На днях соберутся (или собрались) земцы. Они потребуют конституции. Затем
земцы и думы потребуют - если потребуют - конституции в земствах и думах.
Потом на банкетах земцы и думцы соберутся вместе с интеллигенцией - вот как
собрались сегодня мы - и опять постановят резолюцию о необходимости
конституции. Правительство ответит на это более или менее торжественным
манифестом, в котором (оратору совсем не нужно было бы быть пророком, чтобы
предвидеть это) будет провозглашена незыблемость самодержавия, земствам
будет предложено вернуться к обычным занятиям, а политические банкеты будут
упомянуты лишь в связи с соответственными уголовными статьями. Что тогда?
Как ответим мы на такое заявление правительства? Другими словами: какова
наша дальнейшая тактика, милостивые государи?"
После этих простых слов в собрании воцарилась бы неловкость,
демократические дети неуверенно взглянули бы на земских отцов, земские отцы
недовольно нахмурили бы брови, - и все немедленно почувствовали бы, что
оратор сделал большую бестактность.
Его бестактность состояла бы в том, что он на либеральном банкете высказал
бы то, что есть. Но такой бестактности наш оратор не совершил, ибо его не
было. Никто из земцев или из услужающих им "освобожденцев"-демократов не
поставил вслух вопроса: что же дальше?
Такую бестактность решились сделать только социалисты-пролетарии.

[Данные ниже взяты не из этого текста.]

theorem agree_execStore (hwf : s.mem.wf = true) (hwf' : s'.mem.wf = true) (addrReg reg width : Byte) :
    AgreeNext (execStore addrReg reg width s) (execStore addrReg reg width s') := by
  refine agree_withWidth h _ fun n => agree_withReg h _ fun ra => agree_withReg h _ fun r => ?_
  rw [effectiveAddress, effectiveAddress, agree_readReg h ra, agree_readReg h r]
  have hlen := agree_imageLen h
  rcases Nat.lt_or_ge s.imageLen.toNat ((s'.readReg ra).toNat + n) with hout | hin
  · rw [State.memWrite_of_gt hout, State.memWrite_of_gt (hlen ▸ hout)]
    exact agree_raiseNext h _
  · rw [State.memWrite_of_le hin, State.memWrite_of_le (hlen ▸ hin)]
    exact agree_next (agree_advance (agree_storeBytes h hwf hwf' _ _) 4)

theorem agree_jumpIf {p : Prop} [Decidable p] (target : Word) :
    AgreeNext (if p then .next (s.jump target) else .next (s.advance 6))
      (if p then .next (s'.jump target) else .next (s'.advance 6)) := by
  split
  · exact agree_next (agree_jump h target)
  · exact agree_next (agree_advance h 6)

theorem agree_execJz (reg : Byte) (target : Word) : AgreeNext (execJz reg target s) (execJz reg target s') :=
  agree_withReg h _ fun r => by rw [agree_readReg h r]; exact agree_jumpIf h target

theorem agree_execJnz (reg : Byte) (target : Word) : AgreeNext (execJnz reg target s) (execJnz reg target s') :=
  agree_withReg h _ fun r => by rw [agree_readReg h r]; exact agree_jumpIf h target

theorem agree_exec (hwf : s.mem.wf = true) (hwf' : s'.mem.wf = true) (i : Instr) : AgreeNext (exec i s) (exec i s') := by
  cases i with
  | halt => exact agree_next (agree_latchHalted h)
  | loadi reg imm => exact agree_execLoadi h reg imm
  | add a b c => exact agree_execAlu h aluAdd a b c
  | sub a b c => exact agree_execAlu h aluSub a b c
  | mul a b c => exact agree_execAlu h aluMul a b c
  | div a b c => exact agree_execAlu h aluDiv a b c
  | load reg addrReg width => exact agree_execLoad h reg addrReg width
  | store addrReg reg width => exact agree_execStore h hwf hwf' addrReg reg width
  | jmp target => exact agree_next (agree_jump h target)
  | jz reg target => exact agree_execJz h reg target
  | jnz reg target => exact agree_execJnz h reg target

theorem agree_step (hwf : s.mem.wf = true) (hwf' : s'.mem.wf = true) : AgreeNext (step s) (step s') := by
  cases hr : s.running with
  | false =>
    rw [step_of_terminal hr, step_of_terminal (agree_running h ▸ hr)]
    exact agree_next h
  | true =>
    rw [step_of_running hr, step_of_running (agree_running h ▸ hr), ← agree_fetchDecode h]
    split
    · exact agree_raiseNext h _
    · exact agree_exec h hwf hwf' _

end agree

end Machine
end Sys2Proof

namespace Sys2Proof.Proofs

open Sys2Proof Sys2Proof.Machine Sys2Proof.Spec

/-- Settles O23: memory and FSR separately, from all that a step can write. -/
theorem legalStateIsKept : Obligations.LegalStateIsKept :=
  fun _ _ hs h => step_keeps_legal hs h

/-- Settles O26: agreement inside the image is kept by every operation the meanings reach the state through. -/
theorem outsideTheImageIsInvisible : Obligations.OutsideTheImageIsInvisible := by
  intro s s' hwf hwf' h
  obtain ⟨t, t', ht, ht', hagree⟩ := agree_step h hwf hwf'
  refine ⟨?_, t, t', ht, ht', hagree⟩
  rw [stepAnswer_of_next ht, stepAnswer_of_next ht', agree_running hagree]

/-- Settles O19: the transitions from all that a step can do to FSR; the last clause because every state of a run is
legal. -/
theorem machineStates : Obligations.MachineStates := by
  refine ⟨rfl, fun _ => rfl, fun s t h => ⟨fun hr => ?_, fun hstop => ?_⟩, fun image s n hboot => ?_⟩
  · obtain ⟨hfault, hhalted⟩ := (State.running_iff s).mp hr
    rcases step_fsr hr h with hsame | ⟨hi, rfl⟩ | ⟨k, rfl⟩
    · exact .inl hsame
    · exact .inr (.inl ⟨I_zero_of_fetchDecode hi, rfl, hfault, rfl⟩)
    · exact .inr (.inr ⟨k, stepFaults_of_step h, rfl, hhalted, rfl⟩)
  · rw [step_of_terminal hstop] at h
    cases h
    rfl
  · have hlegal := afterSteps_keeps (fun s => s.legal = true) (fun _ _ => step_keeps_legal) (boot_legal hboot) n
    obtain ⟨-, -, hfsr⟩ := (State.legal_iff _).mp hlegal
    exact ((FSR.legal_iff _).mp hfsr).2

/-- Settles O20: a faulted machine is terminal, and a terminal one stays as it is. -/
theorem faultFlagIsMonotone : Obligations.FaultFlagIsMonotone := by
  refine ⟨rfl, fun _ => rfl, fun s n m hfault => ?_⟩
  have hstop := (State.running_eq_false (s.afterSteps n)).mpr (.inl hfault)
  rw [afterSteps_add, afterSteps_of_terminal hstop]
  exact ⟨hfault, rfl⟩
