-- ==== Sys2Proof/Machine/Bits.lean ====
section
/-! DEFINITION. Bit fields, flags and registers: every read and write of a general register, a flag, a segment
register or a control bit goes through a definition of this file. -/

namespace Sys2Proof.Machine

/-! ### Bits of a doubleword -/

/-- Bit `n` of `v` replaced by `b`. -/
def setBit (v : Dword) (n : Nat) (b : Bool) : Dword :=
  if b then v ||| ((1 : Dword) <<< n) else v &&& ~~~((1 : Dword) <<< n)

/-- A flag of EFLAGS, control bit of CR0 or field bit by its place. -/
abbrev bitOf (v : Dword) (n : Nat) : Bool := v.getLsbD n

/-- A Bool as a doubleword. -/
def boolBit (b : Bool) : Dword := if b then 1 else 0

/-! ### EFLAGS (R16) -/

/-- The flags of EFLAGS by their bit (R16). -/
inductive Flag where
  | cf | pf | af | zf | sf | tf | iflag | df | of | nt | rf | vm
deriving DecidableEq, Repr, Inhabited

/-- The place of a flag (R16). -/
def Flag.bit : Flag → Nat
  | .cf => 0 | .pf => 2 | .af => 4 | .zf => 6 | .sf => 7 | .tf => 8 | .iflag => 9 | .df => 10 | .of => 11
  | .nt => 14 | .rf => 16 | .vm => 17

/-- The defined bits of EFLAGS (R16, R30). -/
def eflagsMask : Dword := 0x00037FD5

/-- An image with the reserved bits at their constants (R30). -/
def fixFlags (v : Dword) : Dword := (v &&& eflagsMask) ||| 2

/-- A flag's value. -/
def State.flag (s : State) (f : Flag) : Bool := bitOf s.eflags f.bit

/-- A flag set to `b`. -/
def State.setFlag (s : State) (f : Flag) (b : Bool) : State := { s with eflags := setBit s.eflags f.bit b }

/-- IOPL (R26). -/
def State.iopl (s : State) : BitVec 2 := s.eflags.extractLsb' 12 2

/-! ### Control bits and modes (R2, R40) -/

/-- CR0.PE (R41). -/
def State.pe (s : State) : Bool := bitOf s.cr0 0
/-- CR0.MP (R42). -/
def State.mp (s : State) : Bool := bitOf s.cr0 1
/-- CR0.EM (R43). -/
def State.em (s : State) : Bool := bitOf s.cr0 2
/-- CR0.TS (R44). -/
def State.tsw (s : State) : Bool := bitOf s.cr0 3
/-- CR0.PG (R46). -/
def State.pg (s : State) : Bool := bitOf s.cr0 31

/-- Virtual 8086 mode (R2, R950). -/
def State.v86 (s : State) : Bool := s.pe && s.flag .vm
/-- Real-address mode or V86 mode: segment registers hold paragraph numbers (R932, R952). -/
def State.paragraphs (s : State) : Bool := !s.pe || s.flag .vm
/-- Protected mode, VM = 0 (R2). -/
def State.prot (s : State) : Bool := s.pe && !s.flag .vm

/-- The defined bits of CR0 (R40). -/
def cr0Mask : Dword := 0x8000001F
/-- The defined bits of DR6 (R54). -/
def dr6Mask : Dword := 0x0000E00F
/-- The defined bits of DR7 (R55). -/
def dr7Mask : Dword := 0xFFFF03FF
/-- The defined bits of CR3 (R51). -/
def cr3Mask : Dword := 0xFFFFF000

/-! ### General registers (R10, R11) -/

/-- A general register. -/
def Regs.get (r : Regs) : Reg → Dword
  | .eax => r.eax | .ecx => r.ecx | .edx => r.edx | .ebx => r.ebx
  | .esp => r.esp | .ebp => r.ebp | .esi => r.esi | .edi => r.edi

/-- A general register written. -/
def Regs.set (r : Regs) (n : Reg) (v : Dword) : Regs :=
  match n with
  | .eax => { r with eax := v } | .ecx => { r with ecx := v } | .edx => { r with edx := v } | .ebx => { r with ebx := v }
  | .esp => { r with esp := v } | .ebp => { r with ebp := v } | .esi => { r with esi := v } | .edi => { r with edi := v }

/-- The 32-bit register that holds byte register `n`: codes 4 to 7 are the second bytes of EAX to EBX (R11). -/
def byteHome : Reg → Reg
  | .esp => .eax | .ebp => .ecx | .esi => .edx | .edi => .ebx | r => r

/-- Where byte register `n` begins in its 32-bit register (R11). -/
def byteLow : Reg → Nat
  | .esp | .ebp | .esi | .edi => 8
  | _ => 0

/-- Bits `lo + n - 1 .. lo` of `v` replaced by `x`; every other bit stays (R11). -/
def putBits (v : Dword) (lo n : Nat) (x : Dword) : Dword :=
  let mask : Dword := (((1 : Dword) <<< n) - 1) <<< lo
  (v &&& ~~~mask) ||| ((x <<< lo) &&& mask)

/-- `GPR(n, w)` read (R330). -/
def State.reg (s : State) (w : Width) (n : Reg) : BitVec w.bits :=
  match w with
  | .b8 => (s.regs.get (byteHome n)).extractLsb' (byteLow n) 8
  | .w16 => (s.regs.get n).extractLsb' 0 16
  | .d32 => s.regs.get n

/-- `GPR(n, w)` written: the other bits of the 32-bit register stay (R11). -/
def State.setReg (s : State) (w : Width) (n : Reg) (v : BitVec w.bits) : State :=
  match w, v with
  | .b8, v =>
    { s with regs := s.regs.set (byteHome n) (putBits (s.regs.get (byteHome n)) (byteLow n) 8 (BitVec.setWidth 32 v)) }
  | .w16, v => { s with regs := s.regs.set n (putBits (s.regs.get n) 0 16 (BitVec.setWidth 32 v)) }
  | .d32, v => { s with regs := s.regs.set n v }

/-! ### Segment registers (R33, R34) -/

/-- A segment register. -/
def State.sreg (s : State) : SReg → SegReg
  | .es => s.es | .cs => s.cs | .ss => s.ss | .ds => s.ds | .fs => s.fs | .gs => s.gs

/-- A segment register written. -/
def State.setSreg (s : State) (n : SReg) (v : SegReg) : State :=
  match n with
  | .es => { s with es := v } | .cs => { s with cs := v } | .ss => { s with ss := v }
  | .ds => { s with ds := v } | .fs => { s with fs := v } | .gs => { s with gs := v }

/-- Executable (R134). -/
def SegReg.isCode (r : SegReg) : Bool := r.typ.getLsbD 3
/-- Conforming code (R134). -/
def SegReg.conforming (r : SegReg) : Bool := r.isCode && r.typ.getLsbD 2
/-- Expand-down data (R137). -/
def SegReg.expandDown (r : SegReg) : Bool := !r.isCode && r.typ.getLsbD 2
/-- Writable data (R172). -/
def SegReg.writable (r : SegReg) : Bool := !r.isCode && r.typ.getLsbD 1
/-- Data, or readable code (R172). -/
def SegReg.readable (r : SegReg) : Bool := !r.isCode || r.typ.getLsbD 1

/-- A register loaded with a null selector (R35). -/
def SegReg.null (r : SegReg) (sel : Word) : SegReg := { r with sel := sel, valid := false }

/-- A load in real-address mode: selector and base, the rest as it was (R932). -/
def SegReg.loadReal (r : SegReg) (sel : Word) : SegReg :=
  { r with sel := sel, base := sel.setWidth 32 <<< 4, valid := true }

/-- A load in V86 mode (R952). -/
def SegReg.loadV86 (sel : Word) (code : Bool) : SegReg :=
  { sel := sel, base := sel.setWidth 32 <<< 4, limit := 0xFFFF, typ := if code then 0b1011 else 0b0011, s := true,
    dpl := 3, p := true, db := false, g := false, valid := true }

/-- INDEX and TI of a selector are zero: a null selector (R132). -/
def nullSel (sel : Word) : Bool := sel &&& 0xFFFC == 0
/-- TI (R131). -/
def selTi (sel : Word) : Bool := sel.getLsbD 2
/-- RPL (R131). -/
def selRpl (sel : Word) : BitVec 2 := sel.extractLsb' 0 2

/-! ### Widths of the stack and of the code -/

/-- `StackAddrSize` is 32: the B bit held in SS (R324). DEDUCED: a stale one stays in force after PE is cleared, where R945 has
software load B = 0 for R930 (d) to hold (log 36). -/
def State.stack32 (s : State) : Bool := s.ss.db

/-- `D` is 1 (R323): in protected mode the D bit held in CS, in real-address mode 0, whatever CS holds (R930 d). In V86 mode
every load of CS has cleared it (R952). -/
def State.code32 (s : State) : Bool := s.pe && s.cs.db

/-- A value cut to 16 bits unless `is32`. -/
def cut (is32 : Bool) (v : Dword) : Dword := if is32 then v else v &&& 0xFFFF

/-- `EIP_next`: the offset of the following instruction, cut to 16 bits in a 16-bit code segment (R325, D16): the base of a
relative operand and the return address of CALL, INT and a trap. -/
def State.nextEip (s : State) : Dword := cut s.code32 s.nextStart

/-- The following instruction lies past offset FFFFH of a 16-bit code segment (R15 c; log 24). -/
def State.nextPast (s : State) : Bool := !s.code32 && decide (0xFFFF < s.nextStart.toNat)

/-- EIP kept in 0 to FFFFH in a 16-bit code segment (R118, D16; log 24). -/
def State.trimEip (s : State) : State := { s with eip := cut s.code32 s.eip }

/-- The offset of the first byte of the next instruction, `trunc(EIP)` (R118). -/
def State.fetchOff (s : State) : Dword := cut s.code32 s.eip

/-- `eSP` as an offset (R107). -/
def State.esp (s : State) : Dword := cut s.stack32 s.regs.esp

/-- `eSP` written: ESP[31:16] stays when `StackAddrSize` is 16 (R107). -/
def State.setEsp (s : State) (v : Dword) : State :=
  if s.stack32 then s.setReg .d32 .esp v else s.setReg .w16 .esp (BitVec.setWidth 16 v)

/-- 16 or 32 bits as a width. -/
def sizeW (is32 : Bool) : Width := if is32 then .d32 else .w16

end Sys2Proof.Machine
end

Они явились в Харькове на заседание Юридического Общества, председатель
которого предлагал отправить министру весенних дел приветственную и
благодарственную телеграмму, и один из них сказал собравшимся, что
единственная весна, которой верит пролетариат и которой только и может
верить демократия, будет принесена революцией. Они явились на заседание
Екатеринодарской думы, где оратор-рабочий сказал: "Погибающее самодержавие
думает бросить вам приманку,... оно надеется обмануть вас и теперь точно
так же, как не раз обманывало! - Но... оно почувствует, что народилась в
России новая сила, с самого начала своего существования явившаяся
непримиримым, смертельным врагом царского деспотизма. Эта сила -
организованный пролетариат... И мы - горсть борцов великой армии труда -
зовем вас с собой. Мы с вами - представители противоположных общественных
классов, но и нас может объединить ненависть к одному и тому же врагу -
самодержавному строю. Мы можем быть союзниками в нашей политической борьбе.
Но для этого вы должны оставить прежний путь смирения, вы должны смело,
открыто присоединиться к нашему требованию: Долой самодержавие! Да
здравствует учредительное собрание, избранное всем народом! Да здравствует
всеобщее, прямое, равное и тайное избирательное право!".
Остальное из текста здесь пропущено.